EXERCISE REQUIREMENTS —
Once you reach the line that holds "iadd isub imul" in the listing below, output it and every line after it through the line that holds "imaxImm icmpImm idivImm", word for word.

-- Opening Marker --

/-- Every instruction keeps its round trip: constructor by constructor, the lemma that has the constructor's name. -/
theorem statement (i : Instr) : Statement i :=
  Instr.casesOn (motive := Statement) i
    iadd isub imul imulh ineg iabs imin imax iaddsat isubsat icmp idiv irem imad imadw iclamp iaddImm isubImm imulImm iminImm
    imaxImm icmpImm idivImm iremImm and or xor andn not shl shr sar rol ror popc clz ctz brev bperm clmulLo clmulHi lop3 fsh
    bfe bfi andImm orImm xorImm shlImm shrImm sarImm rolImm rorImm pand por pxor pnot p2v v2p mov movIndexedRead
    movIndexedWrite isel iselImm movi lea movw nop64 exit ret yield brx nop96 bra call dbra nop128 fadd fsub fmul fmin fmax
    fcmp fdiv fsqrt frcp frsq fexp2 flog2 fsin fcos frnd fclass ffma faddImm fmulImm fminImm fmaxImm fcmpImm fcvt icvt fpack
    hfma2 dot4 dadd dmul ddiv dsqrt dcmp dmin dmax dcvt dfma xchgIdx xchgUp xchgDown xchgXor voteAll voteAny voteBallot matchB
    redb elect sread barArr barWait barSync barInv barInit joinE joinW joinX ld st lds sts ldf fence lflush linv atom red ldw
    chk prf rngCommit strmPos strmSet strmEnd strmCfg waitc ringWait ringRel ringInit cpy cpyCol cpyPl gangSet gangClr cmdWait
    tileGet accClr tileSet mma planePack planeUnpack accRd accWr cbtLd trap sys brk rte halt migr ctxSave ctxRest tlbinv scrub
    csrRd csrWr asyncTrapEntry forcedRelease lqdbDoorbell lqctlEn lqctlErrClear noopPacket launchPacket markerPacket
    contextUpdatePacket markerCompletion contextUpdate blockPlacement carveOutChange preemption blockResume blockEnd
    gridCompletion gridFailure loadRequest loadReply storeArrival storeCompletion RoundTrip.recall ownerWriteback ownershipGrant
    leaseExpiry watchCheck watchAnswer packetDelivery pageWalk prsp flogctlWrite copySegment copyCompletion
    collectiveAcceptance commandAcceptance commandStart commandRetire streamReadahead pushRetire remoteOperation
    remoteCompletion replayPlacement holdTimeout loanCycleBreak capacityTimeout cdemFenced coreFailure stackRequest stackReply
    dieLinkFlit solustFlit ckpctlSave ckpctlRestore checkpointRequestFlit checkpointEnd fleetKeyDelivery hostWindowAccess
    hcwinWrite keymapWrite firmwareLoad powerUp thermalShutdown clockThrottle getVersion getCapabilities negotiateAlgorithms
    getDigests getCertificate challenge getMeasurements keyExchange finish endSession ideKm lockInterface interfaceUnlock
    policyDelivery condreq conditionReportSpdm conditionReportFlit debugHalt debugResume debugStep debugReadRegister
    debugWriteRegister lmctlTrack lmctlSnap lmctlQuiesce quiesceDone lmctlResume unitRetirement deviceReset registerWrite
    releaseWait interfaceRun linkFailure

end Sys2Proof.Laws.RoundTrip

namespace Sys2Proof.Machine

open Sys2Proof

/-! ### Encoding and decoding -/

/-- Settles O1: the round trips of the constructors, each of which goes through its group's decoder. -/
theorem decodeInvertsEncode : Obligations.DecodeInvertsEncode := Laws.RoundTrip.statement

/-- R43: LEN = 3 is refused before any other field is looked at. -/
theorem decode_of_len_three {w : BitVec 128} (h : w.extractLsb' 0 2 = 3) : decode w = .bad .lenReserved := if_pos h

/-! ### Little-endian values -/

/-- A little-endian value has the bits of its bytes, and none above them (R7). -/
theorem testBit_leVal (bs : List Byte) (i : Nat) : (leVal bs).testBit i = (bs.getD (i / 8) 0).getLsbD (i % 8) := by
  induction bs generalizing i with
  | nil => simp [leVal]
  | cons b bs ih =>
    have hsplit : (leVal (b :: bs)).testBit i = if i < 8 then b.toNat.testBit i else (leVal bs).testBit (i - 8) := by
      rw [leVal, Nat.add_comm]
      exact Nat.testBit_two_pow_mul_add _ b.isLt i
    rw [hsplit]
    split
    next hlow => rw [Nat.div_eq_of_lt hlow, Nat.mod_eq_of_lt hlow]; rfl
    next hhigh =>
      rw [ih, Nat.div_eq_sub_div (a := i) (by decide) (by omega), List.getD_cons_succ, ← Nat.mod_eq_sub_mod (by omega)]

/-- The byte at a place of a read is the byte at that address. -/
theorem State.getD_rd (s : State) (kid pa n k : Nat) :
    (s.rd kid pa n).getD k 0 = if k < n then s.rdByte kid (pa + k) else 0 := by
  induction n generalizing pa k with
  | zero => rfl
  | succ n ih =>
    cases k with
    | zero => rfl
    | succ k => simp only [State.rd, List.getD_cons_succ, ih, Nat.succ_lt_succ_iff, Nat.add_right_comm, Nat.add_assoc]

-- Closing Marker --

EXPECTED ANSWER —
    iadd isub imul imulh ineg iabs imin imax iaddsat isubsat icmp idiv irem imad imadw iclamp iaddImm isubImm imulImm iminImm
    imaxImm icmpImm idivImm iremImm and or xor andn not shl shr sar rol ror popc clz ctz brev bperm clmulLo clmulHi lop3 fsh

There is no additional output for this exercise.